> [Supplied data]:

■ ■ ■ ■ ■ ■ ■

theorem modelEvictEff_ev (x1) (s : State) : Evolves 1023500288 s (modelEvictEff x1 s) := by
  unfold modelEvictEff
  refine withModel_ev (by decide) ?_ (fun x => ?_)
  · exact .refl ..
  · extract_lets l1
    split
    · exact .step (fail_ev ..) <| .refl ..
    · split
      · exact .step (evictT0_ev ..) <| .refl ..
      · split
        · exact .step (evictT1_ev ..) <| .refl ..
        · split
          · exact .step (finish_ev ..) <| .refl ..
          · exact .step (fail_ev ..) <| .step (unregister_ev ..) <| .refl ..

theorem pinT0Now_ev (s : State) (x1 x2) : Evolves 83976448 s (pinT0Now s x1 x2) := by
  unfold pinT0Now
  extract_lets l1 l2 l3 l4
  split
  · exact .step (fail_ev ..) <| .refl ..
  · split
    · refine .step (fail_ev ..) ?_
      subst l4
      beta_reduce
      exact .step (State.modModel_ev ..) <| .refl ..
    · split
      · refine .step (State.modPart_ev ..) ?_
        subst l4
        beta_reduce
        exact .step (State.modModel_ev ..) <| .refl ..
      · split
        · subst l4
          beta_reduce
          exact .step (State.modModel_ev ..) <| .step (.ofSome (by assumption) (beginPlace_ev ..)) <| .refl ..
        · exact .step (fail_ev ..) <| .refl ..

theorem pinT1Now_ev (s : State) (x1 x2) : Evolves 620781568 s (pinT1Now s x1 x2) := by
  unfold pinT1Now
  extract_lets l1 l2 l3 l4
  split
  · exact .step (fail_ev ..) <| .refl ..
  · refine .iteL ?_ ?_
    · exact .step (ensureT1_ev ..) <| .step (State.modModel_ev ..) <| .refl ..
    · exact .step (State.modModel_ev ..) <| .refl ..

theorem modelPinEff_ev (x1) (s : State) : Evolves 620847360 s (modelPinEff x1 s) := by
  unfold modelPinEff
  refine withModel_ev (by decide) ?_ (fun x => ?_)
  · exact .refl ..
  · split
    · exact .step (fail_ev ..) <| .refl ..
    · split
      · exact .step (pinT0Now_ev ..) <| .refl ..
      · exact .step (pinT1Now_ev ..) <| .refl ..

theorem modelPrefetchEff_ev (x1) (s : State) : Evolves 553672704 s (modelPrefetchEff x1 s) := by
  unfold modelPrefetchEff
  refine withModel_ev (by decide) ?_ (fun x => ?_)
  · exact .refl ..
  · split
    · exact .step (fail_ev ..) <| .refl ..
    · exact .step (ensureT1_ev ..) <| .refl ..

theorem modelQueryEff_ev (x1) (s : State) : Evolves 8924958843520 s (modelQueryEff x1 s) := by
  unfold modelQueryEff
  refine withModel_ev (by decide) ?_ (fun x => ?_)
  · exact .refl ..
  · split
    · exact .step (fail_ev ..) <| .refl ..
    · exact .step (writeSized_ev ..) <| .refl ..

theorem withIdentity_ev (s : State) (x1 x2) : Evolves 8796445434624 s (withIdentity s x1 x2) := by
  unfold withIdentity
  split
  · exact .step (finish_ev ..) <| .refl ..
  · exact .step (beginCopy_ev ..) <| .refl ..

theorem modelRegisterEff_ev (x1) (s : State) : Evolves 26388631479232 s (modelRegisterEff x1 s) := by
  unfold modelRegisterEff
  split
  · exact .step (fail_ev ..) <| .refl ..
  · split
    · exact .step (finish_ev ..) <| .refl ..
    · split
      · exact .step (fail_ev ..) <| .refl ..
      · split
        · exact .step (withIdentity_ev ..) <| .refl ..
        · extract_lets l1 l2
          split
          · exact .step (finish_ev ..) <| .step (State.setModelCause_ev ..) <| .step (readImageEff_ev ..) <| .refl ..
          · split
            · exact .step (finish_ev ..) <| .step (readImageEff_ev ..) <| .refl ..
            · exact .step (withIdentity_ev ..) <| .step (readImageEff_ev ..) <| .refl ..

theorem modelUnpinEff_ev (x1) (s : State) : Evolves 83910656 s (modelUnpinEff x1 s) := by
  unfold modelUnpinEff
  refine withModel_ev (by decide) ?_ (fun x => ?_)
  · exact .refl ..
  · split
    · exact .step (fail_ev ..) <| .refl ..
    · extract_lets l1
      refine .step (fail_ev ..) ?_
      subst l1
      split
      · exact .step (State.modModel_ev ..) <| .refl ..
      · exact .step (State.modModel_ev ..) <| .refl ..

/-! ### PortCmds -/

theorem regroupPort_ev (s : State) (x1 x2 x3 x4) : Evolves 1073741824 s (regroupPort s x1 x2 x3 x4) := by
  unfold regroupPort
  extract_lets l1 l2 l3 l4
  exact .step (State.modPort_ev ..) <| .refl ..

theorem alignGroupEff_ev (x1) (s : State) : Evolves 1090543616 s (alignGroupEff x1 s) := by
  unfold alignGroupEff
  extract_lets l1 l2 l3
  split
  · exact .step (fail_ev ..) <| .refl ..
  · split
    · exact .step (fail_ev ..) <| .refl ..
    · split
      · exact .step (fail_ev ..) <| .refl ..
      · refine .step (fail_ev ..) ?_
        refine .foldl _ (fun s x => ?_) ?_
        · exact .step (regroupPort_ev ..) <| .refl ..
        · exact .refl ..

theorem stageRemoval_ev (s : State) (x1 x2 x3) : Evolves 1073741824 s (stageRemoval s x1 x2 x3) := by
  unfold stageRemoval
  exact .step (State.modSlot_ev ..) <| .refl ..

theorem leaveSink_ev (s : State) (x1 x2) : Evolves 8797166764544 s (leaveSink s x1 x2) := by
  unfold leaveSink
  split
  · exact .step (stageRemoval_ev ..) <| .refl ..
  · split
    · exact .refl ..
    · exact .step (releaseSink_ev ..) <| .refl ..
  · exact .step (releaseSink_ev ..) <| .refl ..
  · exact .refl ..

theorem hostBound_ev (s : State) (x1 x2) : Evolves 8797187760640 s (hostBound s x1 x2) := by
  unfold hostBound
  extract_lets l1 l2
  refine .step (fail_ev ..) <| .step (State.modStream_ev ..) <| .step (leaveSink_ev ..) ?_
  subst l1
  split
  · exact .step (State.modStream_ev ..) <| .refl ..
  · exact .refl ..

theorem bindAhead_ev (s : State) (x1 x2) : Evolves 4210688 s (bindAhead s x1 x2) := by
  unfold bindAhead
  extract_lets l1
  exact .step (State.modStream_ev ..) <| .step (State.modCmd_ev ..) <| .refl ..

theorem bindHost_ev (s : State) (x1 x2) : Evolves 8797187760640 s (bindHost s x1 x2) := by
  unfold bindHost
  extract_lets l1 l2 l3 l4 l5
  split
  · exact .step (fail_ev ..) <| .refl ..
  · split
    · exact .step (fail_ev ..) <| .refl ..
    · split
      · split
        · exact .step (bindAhead_ev ..) <| .step (.ofSome (by assumption) (sendRegister_ev ..)) <| .refl ..
        · exact .step (fail_ev ..) <| .refl ..
      · split
        · exact .step (hostBound_ev ..) <| .step (regPut_ev ..) <| .refl ..
        · exact .step (fail_ev ..) <| .step (regPut_ev ..) <| .refl ..

theorem bindPort_ev (s : State) (x1 x2) : Evolves 8797187760640 s (bindPort s x1 x2) := by
  unfold bindPort
  extract_lets l1 l2 l3 l4 l5
  split
  · exact .step (fail_ev ..) <| .refl ..
  · split
    · exact .step (fail_ev ..) <| .refl ..
    · split
      · exact .step (fail_ev ..) <| .refl ..
      · split
        · exact .step (fail_ev ..) <| .refl ..
        · exact .step (fail_ev ..) <| .step (State.modStream_ev ..) <| .step (State.modSlot_ev ..) <|
            .step (leaveSink_ev ..) <| .refl ..

theorem ticksStop_ev (s : State) (x1) : Evolves 16998400 s (ticksStop s x1) := by
  unfold ticksStop
  refine .foldl _ (fun s x => ?_) ?_
  · exact .step (stopTicks_ev ..) <| .refl ..
  · exact .refl ..

theorem restartTicks_ev (s : State) (x1) : Evolves 16998400 s (restartTicks s x1) := by
  unfold restartTicks
  refine .foldl _ (fun t x => ?_) ?_
  · split
    · exact .step (State.modPart_ev ..) <| .refl ..
    · exact .refl ..
  · exact .step (ticksStop_ev ..) <| .refl ..

theorem commitNow_ev (s : State) (x1 x2) : Evolves 1090740224 s (commitNow s x1 x2) := by
  unfold commitNow
  refine .step (fail_ev ..) <| .step (State.modPort_ev ..) ?_
  dsimp only
  split
  · exact .step (restartTicks_ev ..) <| .step (State.modPort_ev ..) <| .refl ..
  · exact .step (State.modPort_ev ..) <| .refl ..

theorem flushCommits_ev (s : State) (x1 x2) : Evolves 1090740224 s (flushCommits s x1 x2) := by
  fun_induction flushCommits s x1 x2
  · exact .refl ..
  · exact .step (by assumption) <| .step (commitNow_ev ..) <| .refl ..

theorem portArmEff_ev (x1) (s : State) : Evolves 1090543616 s (portArmEff x1 s) := by
  unfold portArmEff
  extract_lets l1 l2
  split
  · exact .step (fail_ev ..) <| .refl ..
  · split
    · exact .step (fail_ev ..) <| .refl ..
    · split
      · exact .step (fail_ev ..) <| .refl ..
      · exact .step (State.modPort_ev ..) <| .refl ..

theorem portBindEff_ev (x1) (s : State) : Evolves 8797187760640 s (portBindEff x1 s) := by
  unfold portBindEff
  refine withStream_ev (by decide) ?_ (fun x => ?_)
  · exact .refl ..
  · split
    · exact .step (fail_ev ..) <| .refl ..
    · split
      · exact .step (fail_ev ..) <| .refl ..
      · split
        · exact .step (bindPort_ev ..) <| .refl ..
        · split
          · exact .step (bindHost_ev ..) <| .refl ..
          · exact .step (fail_ev ..) <| .step (State.modStream_ev ..) <| .step (leaveSink_ev ..) <| .refl ..

theorem takeCommit_ev (s : State) (x1 x2) : Evolves 1090740224 s (takeCommit s x1 x2) := by
  unfold takeCommit
  extract_lets l1
  refine .iteL ?_ ?_
  · exact .step (State.modPort_ev ..) <| .refl ..
  · exact .step (flushCommits_ev ..) <| .refl ..

theorem unbindPort_ev (s : State) (x1) : Evolves 1077936128 s (unbindPort s x1) := by
  unfold unbindPort
  extract_lets l1
  exact .step (State.modPort_ev ..) <| .step (upd_streams_ev ..) <| .refl ..

theorem portConfigEff_ev (x1) (s : State) : Evolves 1094934528 s (portConfigEff x1 s) := by
  unfold portConfigEff
  extract_lets l1 l2 l3 l4
  split
  · exact .step (fail_ev ..) <| .refl ..
  · split
    · split
      · exact .step (fail_ev ..) <| .refl ..
      · split
        · exact .step (fail_ev ..) <| .refl ..
        · split
          · exact .step (fail_ev ..) <| .refl ..
          · split
            · exact .step (fail_ev ..) <| .refl ..
            · refine .step (takeCommit_ev ..) ?_
              split
              · exact .step (unbindPort_ev ..) <| .refl ..
              · exact .refl ..
    · split
      · exact .step (fail_ev ..) <| .refl ..
      · split
        · exact .step (fail_ev ..) <| .refl ..
        · split
          · exact .step (fail_ev ..) <| .refl ..
          · split
            · exact .step (fail_ev ..) <| .refl ..
            · refine .step (takeCommit_ev ..) ?_
              split
              · exact .step (unbindPort_ev ..) <| .refl ..
              · exact .refl ..

theorem portStopEff_ev (x1) (s : State) : Evolves 1090543616 s (portStopEff x1 s) := by
  unfold portStopEff
  extract_lets l1
  split
  · exact .step (fail_ev ..) <| .refl ..
  · split
    · exact .step (fail_ev ..) <| .refl ..
    · exact .step (State.modPort_ev ..) <| .refl ..

/-! ### PortFrames -/

theorem armActs_ev (s : State) (x1) : Evolves 1073741824 s (armActs s x1) := by
  unfold armActs
  exact .step (State.modPort_ev ..) <| .refl ..

theorem armTimesOut_ev (s : State) (x1) : Evolves 1090543616 s (armTimesOut s x1) := by
  unfold armTimesOut
  extract_lets l1 l2 l3
  split
  · refine .step (fail_ev ..) ?_
    subst l3
    split
    · exact .step (fail_ev ..) <| .step (State.modPort_ev ..) <| .refl ..
    · exact .step (State.modPort_ev ..) <| .refl ..
  · subst l3
    split
    · exact .step (fail_ev ..) <| .step (State.modPort_ev ..) <| .refl ..
    · exact .step (State.modPort_ev ..) <| .refl ..

theorem settleCommits_ev (s : State) (x1) : Evolves 1090740224 s (settleCommits s x1) := by
  unfold settleCommits
  refine .foldl _ (fun s x => ?_) ?_
  · split
    · exact .refl ..
    · exact .step (flushCommits_ev ..) <| .refl ..
  · exact .refl ..

theorem commitActs_ev (s : State) (x1) : Evolves 1090740224 s (commitActs s x1) := by
  unfold commitActs
  split
  · exact .step (settleCommits_ev ..) <| .step (commitNow_ev ..) <| .refl ..
  · exact .refl ..

theorem stopMeasure_ev (s : State) (x1) : Evolves 1073741824 s (stopMeasure s x1) := by
  unfold stopMeasure
  refine .foldl _ (fun s x => ?_) ?_
  · exact .step (State.modPort_ev ..) <| .refl ..
  · exact .refl ..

■ ■ ■ ■ ■ ■ ■

> [Description of the task]: Among the lines of the preceding data, which ones hold the word "commitActs"? List them.

> [Exercise response]:
theorem commitActs_ev (s : State) (x1) : Evolves 1090740224 s (commitActs s x1) := by
  unfold commitActs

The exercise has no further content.